ステップ415でQPmax≦QPであった場合には、ステップ411で算出した圧送量をそのまま実際に圧送すると、オーバーシュートが生じ圧送完了時にコモンレール燃料圧力がプレッシャリミッタの設定値Pmaxを越えてしまい、プレッシャリミッタが作動する可能性があるため、ステップ417で圧送量QPの値をQPmaxに置き換える。そして、ステップ419ではこの圧送量QPに応じて燃料ポンプ5の調量弁5aをセットする。
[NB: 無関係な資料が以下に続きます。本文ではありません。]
-- ==== Sys2Proof/Certificates/Slice0/Obligations.lean ====
section
/-!
DEFINITION. The statements for the provers. Each docstring names the rules of spec/ a statement formalises, or the log
entry where it states a choice of the model.
-/

open Sys2Proof Sys2Proof.Machine

/-! ## The machine -/

/-- One step is `exec` of the command at the front of the queue on the state with the queue's rest. -/
def Obligations.StepRunsTheFrontCommand : Prop :=
  ∀ (i : Instr) (rest : List Instr) (s : State), s.pending = i :: rest →
    step s = exec i (s.withPending rest)

/-- Every command of the table runs: well-formed operands give a next state with the same queue (log 1), or the one
fault of a word beyond the sample memory, and ill-formed operands are refused (log 21). The fault is raised by the three
grant ends alone, where the grant in progress is of their kind and due and addresses such a word (04 R68, R74). -/
def Obligations.WellFormedCommandsRun : Prop :=
  ∀ (i : Instr) (s : State),
    (i.wf = false → exec i s = .refused .illFormed) ∧
    (i.wf = true → (∃ t, exec i s = .next t ∧ t.pending = s.pending) ∨
      exec i s = .fault .noSuchWord ∧
        ∃ g, s.smc.grant = some g ∧ s.due g.ends = true ∧ (∃ a ∈ g.job.addrs, Config.memoryWords ≤ a) ∧
          (match g.job with
           | .write _ _ => i = .acqWriteGrantEnd
           | .draw _ _ => i = .drawReadGrantEnd
           | .readout _ _ => i = .readoutGrantEnd))

/-- The decoder takes a command from the front of the command FIFO, and only when it waits on no command, the responses
queued and the places reserved number fewer than 16, and no deferred RESET is due at that instant (10 R187, R189; log
18); a frame so taken leaves the FIFO and nothing else changes. The frame of a command that meets an empty FIFO and a
receiver that can accept it is taken as it arrives (log 4). A frame whose TYPE is no command's is answered BADCMD and
one whose LENGTH is not permitted BADLEN, with its own type and tag, and nothing else changes (10 R187). -/
def Obligations.DecoderTakesAndChecksFrames : Prop :=
  (∀ (i : Instr) (s : State),
    (∀ (f : Frame) (rest : List Frame), s.link.fifo = f :: rest →
      s.takeFrame i =
        if s.link.waiting = none ∧ s.link.resp.length + s.store.deferred.length < 16 ∧ s.resetDue = false
            ∧ decodeFrame f = i then
          some (s.withLink { s.link with fifo := rest })
        else none) ∧
    (s.link.fifo = [] →
      s.takeFrame i =
        if s.link.waiting = none ∧ s.link.resp.length + s.store.deferred.length < 16 ∧ s.resetDue = false
            ∧ s.link.aligned = true ∧ s.link.framer = .waiting then
          some s
        else none)) ∧
  (∀ (f : Frame) (s u : State),
    (takes (.unknownType f) s u → refusedWith (.unknownType f) f.type f.tag .badcmd s u) ∧
    (takes (.badlen f) s u → refusedWith (.badlen f) f.type f.tag .badlen s u))

/-! ## Encodings -/

/-- A host command of well-formed operands is carried by a frame of at most 2048 payload bytes, which the decoder reads
as that command again; and what the decoder reads from any frame of at most 2048 payload bytes is well formed and is
carried by that frame (10 R187, 12 R215). -/
def Obligations.CommandFramesRoundTrip : Prop :=
  (∀ (i : Instr) (f : Frame), i.wf = true → frameOf i = some f → f.payload.length ≤ 2048 ∧ decodeFrame f = i) ∧
  (∀ f : Frame, f.payload.length ≤ 2048 → (decodeFrame f).wf = true ∧ frameOf (decodeFrame f) = some f)

/-- The bytes of a sent frame of at most 2048 payload bytes pass the four checks of 10 R185 and hold its TYPE, TAG and
payload; and bytes that pass them are those of the frame they hold (10 R185, 12 R215). -/
def Obligations.LinkFramesRoundTrip : Prop :=
  (∀ (type tag : Byte) (payload : List Byte), payload.length ≤ 2048 →
    goodFrame (frameBytes type tag payload) = some ⟨type, tag, payload⟩) ∧
  (∀ (bs : List Byte) (f : Frame), goodFrame bs = some f →
    f.payload.length ≤ 2048 ∧ frameBytes f.type f.tag f.payload = bs)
これにより、燃料ポンプ5の吸入行程では、QPの量の燃料がシリンダに吸入され、圧送量はQPに一致するようになる。
【0058】
一方、ステップ415でQPmax>QPであった場合には、ステップ411で算出した圧送量をそのまま実際に圧送しても圧送完了時にコモンレール燃料圧力がプレッシャリミッタ設定圧力まで上昇することはないので、ステップ419ではステップ411で算出したQPの値をそのまま用いて調量弁5aがセットされる。
【0059】
これにより、本実施形態では過渡運転時にもコモンレール圧力のオーバーシュートのピーク圧力は常にプレッシャリミッタの作動圧力より低く維持されるようになるため、プレッシャリミッタの設定圧力を低く設定することが可能となる。
【0060】
【発明の効果】
各請求項に記載の発明によれば、燃料圧送量に制限値を設け、過渡運転時における燃料圧力のオーバーシュートのピーク圧力を低下させることにより、装置コストの増大を伴うことなく簡易に、プレッシャリミッタの作動を効果的に防止可能となるため、高圧燃料系の機器の製作コストを低減することが可能となる。
【図面の簡単な説明】
【図1】本発明を自動車用ディーゼル機関に適用した場合の実施形態の概略構成を示す図である。
【図2】燃料ポンプの送油率を示すタイミング図である。
【図3】過渡運転時のコモンレール圧力のオーバーシュートを説明するタイミング図である。
【図4】図1の実施形態の燃料ポンプ圧送量の制御操作を説明するフローチャートである。
【符号の説明】
1…燃料噴射弁
3…コモンレール
5…燃料ポンプ
20…電子制御ユニット(ECU)
31…コモンレール圧力センサ
33…プレッシャリミッタ

Claims (3)

  1. 内燃機関に所定のタイミングで燃料を噴射する燃料噴射弁と、
    該燃料噴射弁が接続される、加圧燃料を貯留する蓄圧室と、
    前記蓄圧室に所定のタイミングで燃料を圧送する燃料ポンプと、
    前記蓄圧室内の燃料圧力を検出する圧力検出手段と、
    該圧力検出手段で検出した燃料圧力に基いて、蓄圧室内の燃料圧力が目標燃料圧力になるように前記燃料ポンプの燃料圧送量をフィードバック制御する圧送量制御手段と、
    前記蓄圧室内の燃料圧力が予め定めた上限圧力以上になった時に作動して、蓄圧室内の燃料圧力を前記上限圧力以下に維持する圧力制限手段と、を備えた圧力制御装置において、
    前記圧送量制御手段は更に、
    前記圧力検出手段で検出した燃料圧力と前記上限圧力とに基いて、前記圧力制限手段を非作動状態に維持することが可能な最大燃料圧送量である圧送量制限値を算出する制限値算出手段を備え、前記燃料ポンプの実際の燃料圧送量が前記圧送量制限値以下になるように制限する、高圧燃料供給系の圧力制御装置。
  2. 前記燃料ポンプは、燃料圧送を開始する前に圧送量が決定される吐出量調節装置を備え、前記圧送量制御手段は燃料ポンプからの燃料圧送開始前に前記圧力検出手段で検出した燃料圧力に基いて燃料圧送量をフィードバック制御し、前記制限値算出手段は燃料ポンプからの燃料圧送開始前に検出された前記燃料圧力と前記上限圧力とに基いて前記圧送量制限値を算出する、請求項1に記載の圧力制御装置。
  3. 前記制限値算出手段は、燃料ポンプからの燃料圧送開始前に検出された前記燃料圧力と、前記上限圧力と、燃料ポンプからの燃料圧送終了までに前記蓄圧室から流出する燃料量の予測値と、燃料ポンプの前回の燃料圧送時の燃料圧送量とに基いて前記圧送量制限値を算出する、請求項2に記載の圧力制御装置。